An FBI statement said Jamal was the only person aboard whose body was never claimed. The FBI suspects Jamal belonged to the same Shiite Hezbollah group that, one day earlier, had detonated a car-bomb that killed 85 people and injured hundreds of people at the headquarters of a Jewish charity in Buenos Aires, the Argentine Israelite Mutual Association.

The group behind that attack “is suspected of involvement in the Flight 00901 bombing,” an FBI wanted poster said.

An act without precedent

“It was a criminal act without precedent in Panama,” Juan Antonio Tejada, who was a senior prosecutor there at the time, told AFP. He said that because of Jamal’s death, the case never went to trial.

The case was reopened in 2018 after then-Panamanian President Juan Carlos Varela said he had been told by Prime Minister Benjamin Netanyahu that Israeli intelligence had confirmed the explosion was a “terrorist attack” by Hezbollah.

The victims’ families are now placing their hopes on bringing Jamal’s possible accomplices to justice. But legal experts say information from intelligence sources is not always admitted in court.

“We trust the authorities to do their work; we won’t let our brothers be forgotten,” Linda Cohen, the director of the Living Conscience Committee, told AFP.

Ana Karina Smith remembers the day she lost her grandfather.
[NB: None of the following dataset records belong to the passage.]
-- ==== Sys2Proof/Safety.lean ====
section
/-! DEFINITION. The terms claims use: what a safe run is, what the host observes, when an instruction may start, what
an instruction leaves alone, and the invariant of the states a run can be in. -/

namespace Sys2Proof.Machine

/-! ### Runs -/

/-- A run of `k` steps with no fault and no refusal: "a claim about a run must take 'no fault' as a premise" (R305). -/
def SafeRun (k : Nat) (s : State) : Prop := ∃ t, Host.Core.run core k s = .next t

/-- The state a faulting run stopped in, "final for observation" (R305). -/
def Fault.final : Fault → State
  | .fetchOutOfRange _ s => s
  | .dataOutOfRange _ _ s => s
  | .iretNotInService s => s

/-- The state a step leaves for observation, if there is one. -/
def finalState : Result → Option State
  | .next s => some s
  | .fault f => some f.final
  | .refused _ => none

/-- What the host gets at the end of a run (R332). -/
structure Observation where
  output : List (Nat × List Byte)
  trace : List Warning
  status : Status
  t : Nat
  pc : Word
  regs : Vector Word 16
  flags : Flags
  ie : Bool
  insvc : Bool
  pend : Bool
  pline : Line
  dmem : Memory
deriving DecidableEq, Repr

/-- R332: the observation of a state. -/
def State.observe (s : State) : Observation where
  output := s.outbuf
  trace := s.trace
  status := s.status
  t := s.t
  pc := s.pc
  regs := s.regs
  flags := s.flags
  ie := s.ie
  insvc := s.insvc
  pend := s.pend
  pline := s.pline
  dmem := s.dmem

/-! ### The opcode map -/

/-- The column `match` of the opcode map (R90), copied from it; the decoder and the encoder do not use it. -/
def listedMatch : Instr → Nat
  | .nop => 0x00000000
  | .halt => 0x04000000
  | .movReg _ _ => 0x08200000
  | .movImm _ => 0x08400000
  | .ldAbs _ => 0x0C600000
  | .ldInd _ _ => 0x0C800000
  | .ldbAbs _ => 0x10600000
  | .ldbInd _ _ => 0x10800000
  | .stAbs _ => 0x14600000
  | .stInd _ _ => 0x14800000
  | .stbAbs _ => 0x18600000
  | .stbInd _ _ => 0x18800000
  | .addReg _ _ _ => 0x1C200000
  | .addImm _ _ => 0x1C400000
  | .subReg _ _ _ => 0x20200000
  | .subImm _ _ => 0x20400000
  | .mulReg _ _ _ => 0x24200000
  | .mulImm _ _ => 0x24400000
  | .divReg _ _ _ => 0x28200000
  | .divImm _ _ => 0x28400000
  | .cmpReg _ _ => 0x2C200000
  | .cmpImm _ => 0x2C400000
  | .jmp => 0x30600000
  | .je => 0x34600000
  | .jne => 0x38600000
  | .jl => 0x3C600000
  | .jle => 0x40600000
  | .jg => 0x44600000
  | .jge => 0x48600000
  | .push _ => 0x4C200000
  | .pop _ => 0x50200000
  | .inPort _ => 0x54A00000
  | .outPort _ => 0x58A00000
  | .outlPort _ => 0x5CA00000
  | .ei => 0x60000000
  | .di => 0x64000000
  | .iret => 0x68000000

/-- A register field of the instruction word (R80). -/
inductive RegField where
  | rd
  | rs1
  | rs2
deriving DecidableEq, Repr

/-- The lowest bit of a register field: bits 20:17, 16:13 and 12:9 (R80). -/
def RegField.lowBit : RegField → Nat
  | .rd => 17
  | .rs1 => 13
  | .rs2 => 9

/-- The column `fields` of the opcode map (R90), copied from it, each with the operand the assembler form of the
instruction's rule puts there (R127 to R274); the decoder and the encoder do not use it. -/
def listedFields : Instr → List (RegField × Reg)
  | .nop => []
  | .halt => []
  | .movReg d a => [(.rd, d), (.rs1, a)]
  | .movImm d => [(.rd, d)]
  | .ldAbs d => [(.rd, d)]
  | .ldInd d a => [(.rd, d), (.rs1, a)]
  | .ldbAbs d => [(.rd, d)]
  | .ldbInd d a => [(.rd, d), (.rs1, a)]
  | .stAbs a => [(.rs1, a)]
  | .stInd a b => [(.rs1, a), (.rs2, b)]
  | .stbAbs a => [(.rs1, a)]
  | .stbInd a b => [(.rs1, a), (.rs2, b)]
  | .addReg d a b => [(.rd, d), (.rs1, a), (.rs2, b)]
  | .addImm d a => [(.rd, d), (.rs1, a)]
  | .subReg d a b => [(.rd, d), (.rs1, a), (.rs2, b)]
  | .subImm d a => [(.rd, d), (.rs1, a)]
  | .mulReg d a b => [(.rd, d), (.rs1, a), (.rs2, b)]
  | .mulImm d a => [(.rd, d), (.rs1, a)]
  | .divReg d a b => [(.rd, d), (.rs1, a), (.rs2, b)]
  | .divImm d a => [(.rd, d), (.rs1, a)]
  | .cmpReg a b => [(.rs1, a), (.rs2, b)]
  | .cmpImm a => [(.rs1, a)]
  | .jmp => []
  | .je => []
  | .jne => []
  | .jl => []
  | .jle => []
  | .jg => []
  | .jge => []
  | .push a => [(.rs1, a)]
  | .pop d => [(.rd, d)]
  | .inPort d => [(.rd, d)]
  | .outPort a => [(.rs1, a)]
  | .outlPort a => [(.rs1, a)]
  | .ei => []
  | .di => []
  | .iret => []

/-- What an operand in its field adds to the word: `r·2^17`, `r·2^13` or `r·2^9` (R83). -/
def operandValue (p : RegField × Reg) : Nat := p.2.val * 2 ^ p.1.lowBit

/-! ### Starting an instruction -/

/-- The machine runs and stands before stage 0 of an instruction. -/
def AtStart (s : State) : Prop := s.status = .running ∧ s.phase.stage = 0

/-- The machine is at the start of an instruction and the budget lasts `n` more ticks. -/
def Runs (n : Nat) (s : State) : Prop := AtStart s ∧ s.t + n ≤ s.budget

/-- The machine is at the start of an instruction and the budget ends the run after `j` more ticks. -/
def RunsOnly (j : Nat) (s : State) : Prop := AtStart s ∧ s.t + j = s.budget

/-! ### Frames -/

/-- The input side of the I/O controller (`LATCH`, `SCHED`) and the pending slot of `t` are those of `s` after the
events of `n` ticks (R262): no instruction writes them. -/
structure OnlyEvents (n : Nat) (s t : State) : Prop where
  latch : t.latch = (passTicks n s).latch
  pend : t.pend = (passTicks n s).pend
  pline : t.pline = (passTicks n s).pline
  sched : t.sched = (passTicks n s).sched

/-- What no instruction writes: instruction memory (R50), the run parameters (R6), the trace (only a fetch warns, R124),
the latched instruction, and SNAP (only entry writes it, R29). -/
structure NeverWritten (s t : State) : Prop where
  imem : t.imem = s.imem
  dmemSize : t.dmemSize = s.dmemSize
  vec0 : t.vec0 = s.vec0
  vec1 : t.vec1 = s.vec1
  budget : t.budget = s.budget
  trace : t.trace = s.trace
  ir : t.ir = s.ir
  snap : t.snap = s.snap

/-- Every register outside `rs` keeps its value. -/
def OtherRegs (rs : List Reg) (s t : State) : Prop := ∀ r, r ∉ rs → t.reg r = s.reg r

/-- Every byte of data memory outside the `n` bytes from `a` reads as before. -/
def OtherBytes (a n : Nat) (s t : State) : Prop := ∀ b, b < a ∨ a + n ≤ b → t.byteAt b = s.byteAt b

/-- Every byte of data memory reads as before. -/
def SameMemory (s t : State) : Prop := ∀ b, t.byteAt b = s.byteAt b

/-- Every output buffer is as before. -/
def SameOutput (s t : State) : Prop := ∀ p, t.output p = s.output p

/-- The scratch registers and OUTL's held port are as before. -/
def SameScratch (s t : State) : Prop := t.s0 = s.s0 ∧ t.s1 = s.s1 ∧ t.irPort = s.irPort

/-- The two states differ at most in the scratch registers, IR and OUTL's held port. -/
def SameButScratch (s t : State) : Prop :=
  ∃ (a b p : Word) (f : Fields), t = { s with s0 := a, s1 := b, irPort := p, ir := f }

/-- The interrupt-enable and in-service bits are as before. -/
def SameControl (s t : State) : Prop := t.ie = s.ie ∧ t.insvc = s.insvc

/-- An instruction of `n` stages has completed: `n` ticks later the machine is at the boundary, running (R123, R125). -/
structure Completed (n : Nat) (s t : State) : Prop where
  ticks : t.t = s.t + n
  phase : t.phase = .fetch
  status : t.status = .running
  events : OnlyEvents n s t
  kept : NeverWritten s t

/-- An instruction of `n` stages has completed and wrote at most the registers `rs`, the flags and `pc`: data memory,
the output buffers, IE, INSVC and the scratch registers are as before. -/
structure OnlyWrites (n : Nat) (rs : List Reg) (pc : Word) (s t : State) : Prop where
  completed : Completed n s t
  otherRegs : OtherRegs rs s t
  pc : t.pc = pc
  memory : SameMemory s t
  output : SameOutput s t
  control : SameControl s t
  scratch : SameScratch s t

/-- The budget has ended the run after `j` of an instruction's stages (R126). -/
structure CutAfter (j : Nat) (s t : State) : Prop where
  ticks : t.t = s.t + j
  stage : t.phase.stage = j
  status : t.status = .budget
  events : OnlyEvents j s t
  kept : NeverWritten s t

/-! ### The invariant -/

/-- What every state of a run keeps: the maps in their canonical form; data memory inside DMEM_SIZE (R52); latches
only on ports 0 and 1 (R260); no scheduled event before the next tick (R263); `IR` and the stage legal (R123); a
4-byte access under way inside data memory (R60); the budget not passed (R120); no FAULT status in a next state. -/
structure State.Inv (s : State) : Prop where
  dmemWf : Memory.wf s.dmem = true
  dmemInside : ∀ e ∈ s.dmem, e.1 < s.dmemSize
  dmemSizeMax : s.dmemSize ≤ 2 ^ 32
  imemShort : s.imem.length < 2 ^ 32
  latchWf : tableWf 0#8 s.latch = true
  latchPorts : ∀ e ∈ s.latch, e.1 < 2
  outbufWf : tableWf [] s.outbuf = true
  schedAhead : keysRise s.t s.sched = true
  stageLegal : ∀ k, s.phase = .exec k → ∃ i, lookup s.ir = .ok i ∧ k < i.stages
  accessInside : ∀ k i, s.phase = .exec (k + 1) → lookup s.ir = .ok i → i.stages = 4 → s.s0.toNat + 4 ≤ s.dmemSize
  inBudget : s.t ≤ s.budget
  notFaulted : ∀ r, s.status ≠ .fault r

end Sys2Proof.Machine
end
She was 18 at the time and recalls the desperate and confused hours that followed the crash.

“For many years we knew nothing about what happened — nothing,” she told AFP. “A few weeks later I went to the United States and, curiously, my Jewish friends at the university knew much more than I knew.

“It was extremely painful. For me, it is essential that we make the facts known.” But Abigail Benzadon is not holding her breath. “The case has gone unpunished,” she said, “and it will remain unpunished.”